Quem disse que Déficit de Atenção é coisa de criança?

Saiba mais sobre o transtorno que atinge mais de 2 milhões de adultos brasileiros.

Blog_DB

Segundo dados da Associação Brasileira do Déficit de Atenção (ABDA), cerca de 2 milhões de adultos sofrem com essa condição, mas muitos ainda não foram diagnosticados.

O Transtorno de Déficit de Atenção e Hiperatividade (TDAH) é uma síndrome que provoca desatenção, hiperatividade e impulsividade e pode prejudicar muito a vida de quem a tem, principalmente nos ambientes sociais, acadêmicos e de trabalho. De maneira geral, o TDAH faz com que o indivíduo não consiga se organizar e administrar seu tempo, cometendo erros por falta de atenção e esquecendo com frequência de datas e compromissos importantes.

Normalmente, o TDAH é diagnosticado ainda na infância, quando a criança começa a apresentar as primeiras dificuldades na escola. Entretanto, sem o tratamento adequado, é possível que ele se estenda para a vida adulta, quando costuma se agravar, já que o indivíduo passa a ter muito mais compromissos e sofrer cobranças mais intensas.

De acordo com uma carta aberta publicada sobre o tema pela Faculdade de Medicina da Universidade de Campinas, não existe nenhum exame clínico capaz de diagnosticar com precisão o TDAH. Somado a isto o fato de que muitos dos sintomas do transtorno podem ser interpretados como sinais de stress ou resultados de uma vida muito corrida, é muito comum nos depararmos com diagnósticos errados.

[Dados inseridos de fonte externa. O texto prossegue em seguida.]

/-- The priority order gives every word one status, on any state. -/
theorem existsUnique_hasStatus (s : State) (w : Word) : ∃! st, HasStatus s w st := by
  cases hd : decode s.nctx w with
  | error why => exact ⟨_, .reserved why hd, fun st h => h.eq_illegalCommand hd⟩
  | ok i =>
    obtain ⟨κ, B, E, hE⟩ := exists_models i.engine
    have hs : s.slots[i.ctx]? = some (s.slots[i.ctx]'(decode_ctx_lt hd)) := List.getElem?_eq_getElem _
    exact ⟨_, hasStatus_effect hd hE hs [], fun st h => h.eq_effect_status hd hE hs []⟩

/-- The step answers with the status of the priority order. -/
theorem HasStatus.step_answers {t : Transaction} {rest : List Request} (h : HasStatus s t.cmd st)
    (hr : s.requests = .command t :: rest) (ha : t.Admitted) :
    ∃ u data, step s = .next u ∧ u.responses = s.responses ++ [⟨st, data⟩] := by
  cases hd : decode s.nctx t.cmd with
  | error why =>
    cases h.eq_illegalCommand hd
    exact ⟨_, _, step_of_decode_error hr ha hd, State.respond_responses ..⟩
  | ok i =>
    obtain ⟨κ, B, E, hE⟩ := exists_models i.engine
    obtain ⟨slot, hs, hstep⟩ := step_command hr ha hd hE
    cases h.eq_effect_status hd hE hs t.payload
    exact ⟨_, _, hstep, E.answered_responses ..⟩

end Priority

/-- Settles O12: the status of the priority order is the one of the command's effect, which the step answers. -/
theorem statusFollowsThePriority : Obligations.StatusFollowsThePriority :=
  ⟨fun _ _ _ _ hr ha h => h.step_answers hr ha, existsUnique_hasStatus⟩

end Sys2Proof.Machine

/-! The commands behind a reset (70_reset_and_hazards.md R125). -/

namespace Sys2Proof.Machine

/-- A run of the block begins with its first step. -/
theorem core_run_succ {s u : State} (h : step s = .next u) (k : Nat) :
    Host.Core.run core (k + 1) s = Host.Core.run core k u := by
  have hcore : core.step s = .next u := h
  simp only [Host.Core.run, hcore]

/-- Without a cipher in any context, R112 gives every XOR and every RELEASE the status NO_CONTEXT. -/
theorem State.AllInvalid.hasStatus_noContext {s : State} {w : Word} {e : Engine} {n : Nat} (h : s.AllInvalid)
    (hd : (∃ len, decode s.nctx w = .ok (Instr.xor e n len)) ∨ decode s.nctx w = .ok (Instr.release e n)) :
    HasStatus s w .noContext := by
  have invalid_slot (hn : n < s.nctx) : s.slots[n]? = some s.slots[n] ∧ s.slots[n].validOf e = false :=
    ⟨List.getElem?_eq_getElem hn, h _ (List.getElem_mem hn) e⟩
  obtain ⟨len, hd⟩ | hd := hd
  · obtain ⟨hs, hv⟩ := invalid_slot (by simpa using decode_ctx_lt hd)
    exact .xorInvalid e n len _ hd hs hv
  · obtain ⟨hs, hv⟩ := invalid_slot (by simpa using decode_ctx_lt hd)
    exact .releaseInvalid e n _ hd hs hv

/-- The step of a command with the status NO_CONTEXT: the response has no data, and the command leaves the port. -/
theorem HasStatus.step_noContext {s : State} {t : Transaction} {rest : List Request} (h : HasStatus s t.cmd .noContext)
    (hr : s.requests = .command t :: rest) (ha : t.Admitted) :
    step s = .next { s with requests := rest, responses := s.responses ++ [⟨.noContext, []⟩] } := by
  obtain ⟨u, data, hu, hresp⟩ := h.step_answers hr ha
  obtain ⟨hdata, hnext⟩ := errorStatusHasNoOtherEffect s u t rest _ hr hu hresp nofun
  obtain rfl : data = [] := hdata
  rw [hu, hnext]

/-- Settles O18: the reset leaves no cipher in any context, keeps NCTX, and leaves the command on the port. -/
theorem afterResetXorAndReleaseReportNoContext : Obligations.AfterResetXorAndReleaseReportNoContext := by
  intro s inProgress t rest e n hr hreset ha hd
  have hfirst : step s = .next (hostReset s) := (step_of_reset hr).trans (executeReset_of s hreset)
  have hport : (hostReset s).requests = .command t :: rest := by simp [hr]
  have hstatus : HasStatus (hostReset s) t.cmd .noContext :=
    (hostReset_allInvalid s).hasStatus_noContext (by rwa [hostReset_nctx])
  exact ⟨_, (core_run_succ hfirst 1).trans (core_run_succ (hstatus.step_noContext hport ha) 0), rfl, rfl⟩

end Sys2Proof.Machine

Desesperadas para obterem um rendimento alinhado com os padrões cada vez mais exigentes do mercado de trabalho, muitas pessoas acabam confundindo sintomas de ansiedade e cansaço com o TDAH e buscando a solução em remédios cada vez mais difundidos, como a ritalina. Alguns chegam até a fazer uso dessa substância, mesmo sabendo que não possuem nenhum transtorno, apenas para “turbinar” o cérebro. Enquanto isso, diversas pessoas que precisariam do tratamento negligenciam seus sintomas e acabam por prolongar um sofrimento desnecessário.

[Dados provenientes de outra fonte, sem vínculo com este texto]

/-- A line put into the memory-side cache of a base die by the ways of its partition (R114, R407). Full ways lose the line that came
first (log entry 12). -/
def sideFill (s : State) (line tag die : Nat) : State :=
  let ways := fillWays s tag PartDesc.mscways
  let mine (w : Nat) : List SideLine := s.msc.filter fun m => m.die == die && m.way == w
  match ways.find? fun w => decide ((mine w).length < sideWayLines) with
  | some w => { s with msc := s.msc ++ [⟨line, tag, die, w⟩] }
  | none =>
    match s.msc.find? fun m => m.die == die && ways.contains m.way with
    | none => s
    | some old => { s with msc := s.msc.filter (fun m => m != old) ++ [⟨line, tag, die, old.way⟩] }

/-- A home evicts a line (R104, R114): its eviction horizon rises, the line goes to the memory-side cache of its base die,
and no byte of it is held in L2 alone. -/
def evictLine (s : State) (h : HomeLine) : State :=
  setLine (sideFill { s with
    evictH := setNat h.home (later (evictHorizon s h.home) h.expiry) s.evictH
    backing := s.backing.filter fun c => c.1 / 128 != h.line } h.line h.tag (h.home / 64)) { h with resident := false }

/-- The way a fill takes in a slice (R407), with the line that must leave it: of the partition's ways one with room, else that of
the line least recently touched (log entry 12). -/
def fillWay (s : State) (part home : Nat) : Option (Nat × Option HomeLine) :=
  let ways := fillWays s part PartDesc.l2ways
  let mine := s.lines.filter fun h => h.home == home && h.resident && ways.contains h.way
  match ways.find? fun w => decide ((mine.filter fun h => h.way == w).length < wayLines) with
  | some w => some (w, none)
  | none => mine.getLast?.map fun h => (h.way, some h)

/-- A copy of the line that another partition's tag holds leaves L2 first (R407; log entry 12). -/
def dropOtherTag (s : State) (part line home : Nat) : State :=
  let h := lineState s line home
  if h.resident && h.tag != part then evictLine s h else s

/-- A line put into L2 under a partition's tag, in one of its ways, and out of the memory-side cache where its tag is the same
(R114, R407). -/
def fillLine (s : State) (part line home : Nat) : State :=
  let s := dropOtherTag s part line home
  match fillWay s part home with
  | none => s
  | some (w, old) =>
    let s := match old with | some v => evictLine s v | none => s
    setLine { s with msc := s.msc.filter fun m => !(m.line == line && m.tag == part) }
      { lineState s line home with resident := true, tag := part, way := w }

/-- The line record after an access of a home under a partition's tag: a hit, or a fill when the partition has a way to fill; one that
has none leaves the caches as they are (R407). -/
def touchLine (s : State) (part pa home : Nat) : State :=
  if home < 256 then
    let h := lineState s (lineOf pa) home
    if h.resident && h.tag == part then setLine s h
    else if (fillWays s part PartDesc.l2ways).isEmpty then s
    else fillLine s part (lineOf pa) home
  else s

/-- The WCT of `n` bytes of a line from an offset: the latest of the writes that produced them (R105). -/
def HomeLine.wctAt (h : HomeLine) : Nat → Nat → Nat
  | _, 0 => 0
  | o, n + 1 => later ((lookupNat o h.wcts).getD h.wct) (h.wctAt (o + 1) n)

/-- Bytes of a line written with a WCT. -/
def HomeLine.stamp (h : HomeLine) (w : Nat) : Nat → Nat → HomeLine
  | _, 0 => h
  | o, n + 1 => { h.stamp w (o + 1) n with wcts := setNat o w (h.stamp w (o + 1) n).wcts }

/-- The WCT a write of a line gets now (R105): the later of the home's time and the latest expiry granted on the line;
the host agent's time for host memory (R294). A line that a commit has been accepted for grants no lease any more, so that what its home
knows of expiries beside its own counts to the nanosecond before the commit alone (R108, R181). -/
def writeWct (s : State) (pa home : Nat) : Nat :=
  let home := homeAt s pa home
  if home < 256 then
    let w := later (homeClock s home) (lineState s (lineOf (placeOf s pa)) home).expiry
    (commitTimes s pa).foldl (fun w t => earlier w (t - 1)) w
  else homeClock s home

/-- A store executes at its home (R105, R294): the bytes, the key of the line, and the WCT, the later of the home's time
and the latest expiry granted on the line. -/
def storeAtHome (s : State) (part pa home : Nat) (bytes : List Byte) : State × Nat :=
  let q := placeOf s pa
  let w := writeWct s pa home
  let home := homeAt s pa home
  let s := touchLine (writePhys s part pa bytes) part q home
  let h := (lineState s (lineOf q) home).stamp w (q % 128) bytes.length
  (if home = 257 then s else setLine s { h with part := if inDevice q then part else 64, epoch := epochOf s part }, w)

/-- A read at the home (R104, R105): the bytes and the WCT of the value read; of MMIO, the host agent's time. -/
def readAtHome (s : State) (part pa home n : Nat) : State × List Byte × Nat :=
  let q := placeOf s pa
  let home := homeAt s pa home
  let w := if home = 257 then homeClock s home else (lineState s (lineOf q) home).wctAt (q % 128) n
  let (s, bytes) := readPhys s part pa n
  (if paKind q == some .mmio then s else touchLine s part q home, bytes, w)

/-- A lease granted by the home of a line (R104): its expiry. -/
def grantLease (s : State) (pa home lease : Nat) : State × Nat :=
  let q := placeOf s pa
  let home := homeAt s pa home
  let h := lineState s (lineOf q) home
  let e := homeClock s home + lease
  if h.resident then (setLine s { h with expiry := later h.expiry e }, e)
  else ({ s with evictH := setNat home (later (evictHorizon s home) e) s.evictH }, e)

/-! ## Swap pairs (R387, R388) -/

/-- A line's bytes as a swap pair's partition decrypts them: free bytes where they are under another key (R387, R407). -/
def decrypted (s : State) (part line : Nat) : State × List Byte :=
  if sealed s part (128 * line) then (useFree s 128, freeBytes s.freeCtr 128) else (s, s.mem.getBytes (128 * line) 128)

/-- A latest expiry noted at the home of a line that is not in L2: its eviction horizon (R104). -/
def raiseHome (s : State) (h : HomeLine) (e : Nat) : State :=
  if h.resident then s else { s with evictH := setNat h.home (later (evictHorizon s h.home) e) s.evictH }

/-- Two line records exchanged, under the key of the pair's partition; each place takes the later of the two latest expiries, a place
outside L2 by its home's eviction horizon (R104, R387). -/
def exchangeRecords (s : State) (part f n : Nat) : State :=
  let a := lineState s f (homeOf (128 * f) false)
  let b := lineState s n (homeOf (128 * n) false)
  let e := later a.expiry b.expiry
  let k := epochOf s part
  let s := raiseHome (raiseHome s a e) b e
  setLine (setLine s { a with expiry := e, wct := b.wct, wcts := b.wcts, part := part, epoch := k })
    { b with expiry := e, wct := a.wct, wcts := a.wcts, part := part, epoch := k }

/-- The bytes, times and latest expiries of two lines exchanged at their homes, each line encrypted again with the key of the pair's
partition (R387). -/
def exchangeLines (s : State) (part f n : Nat) : State :=
  let s := touchLine (touchLine s part (128 * f) (homeOf (128 * f) false)) part (128 * n) (homeOf (128 * n) false)
  let (s, x) := decrypted s part f
  let (s, y) := decrypted s part n
  let b := recordBacking s (128 * n) 128 (recordBacking s (128 * f) 128 s.backing)
  exchangeRecords { s with backing := b, mem := (s.mem.setBytes (128 * f) y).setBytes (128 * n) x } part f n

/-- The bitmap of a swap pair with a bit set or cleared. -/
def setSwapBit (s : State) (w : Swap) (i : Nat) (on : Bool) : State :=
  let flip (v : Swap) : Swap :=
    { v with bitmap := if on then v.bitmap ||| (1#32 <<< i) else v.bitmap &&& ~~~(1#32 <<< i) }
  { s with dev := { s.dev with swaps := updateFirst (fun v => v == w) flip s.dev.swaps } }

/-- Line `i` of a swap pair moves (R387). -/
def moveSwapLine (s : State) (w : Swap) (i : Nat) : State :=
  setSwapBit (exchangeLines s w.part (w.far / 128 + i) (w.near / 128 + i)) w i true

/-- An entry as it is read at its home with the partition's key (R376). -/
def entryAt (s : State) (part pa : Nat) : Word64 := BitVec.ofNat 64 (ofBytesLE (readPhys s part pa 8).2)

/-- A leaf entry written at its home under its partition's key. -/
def writeEntry (s : State) (part addr : Nat) (e : Word64) : State :=
  (storeAtHome (countMiss s part addr) part addr (homeOf addr false) (bytesLE 8 e.toNat)).1

/-- BUSY of an entry. -/
def busyBit : Word64 := 0x8000_0000_0000_0000

/-- BUSY of an entry cleared, every other field as memory holds it. -/
def clearBusy (s : State) (part addr : Nat) : State := writeEntry s part addr (entryAt s part addr &&& ~~~busyBit)

/-- The lines of a pair exchanged so far, the highest first. -/
def movedLines (w : Swap) : List Nat := (List.range 32).reverse.filter fun i => w.bitmap.getLsbD i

O consumo inadequado de ritalina envolve diversos riscos, como a dependência e o aumento de problemas relacionados ao coração, e pode, inclusive, desencadear arritmias cardíacas. Como em qualquer outro tratamento, o acompanhamento médico aqui é fundamental.

Mesmo quando diagnosticados e medicados, muitos adultos ainda sentem dificuldades de lidar com seus próprios limites. Diante disso, algumas condutas simples, como fazer uma lista de tarefas, fixar metas e prazos pessoais e sistematizar a própria rotina, criando protocolos e métodos para os compromisso diários, podem fazer toda a diferença no tratamento.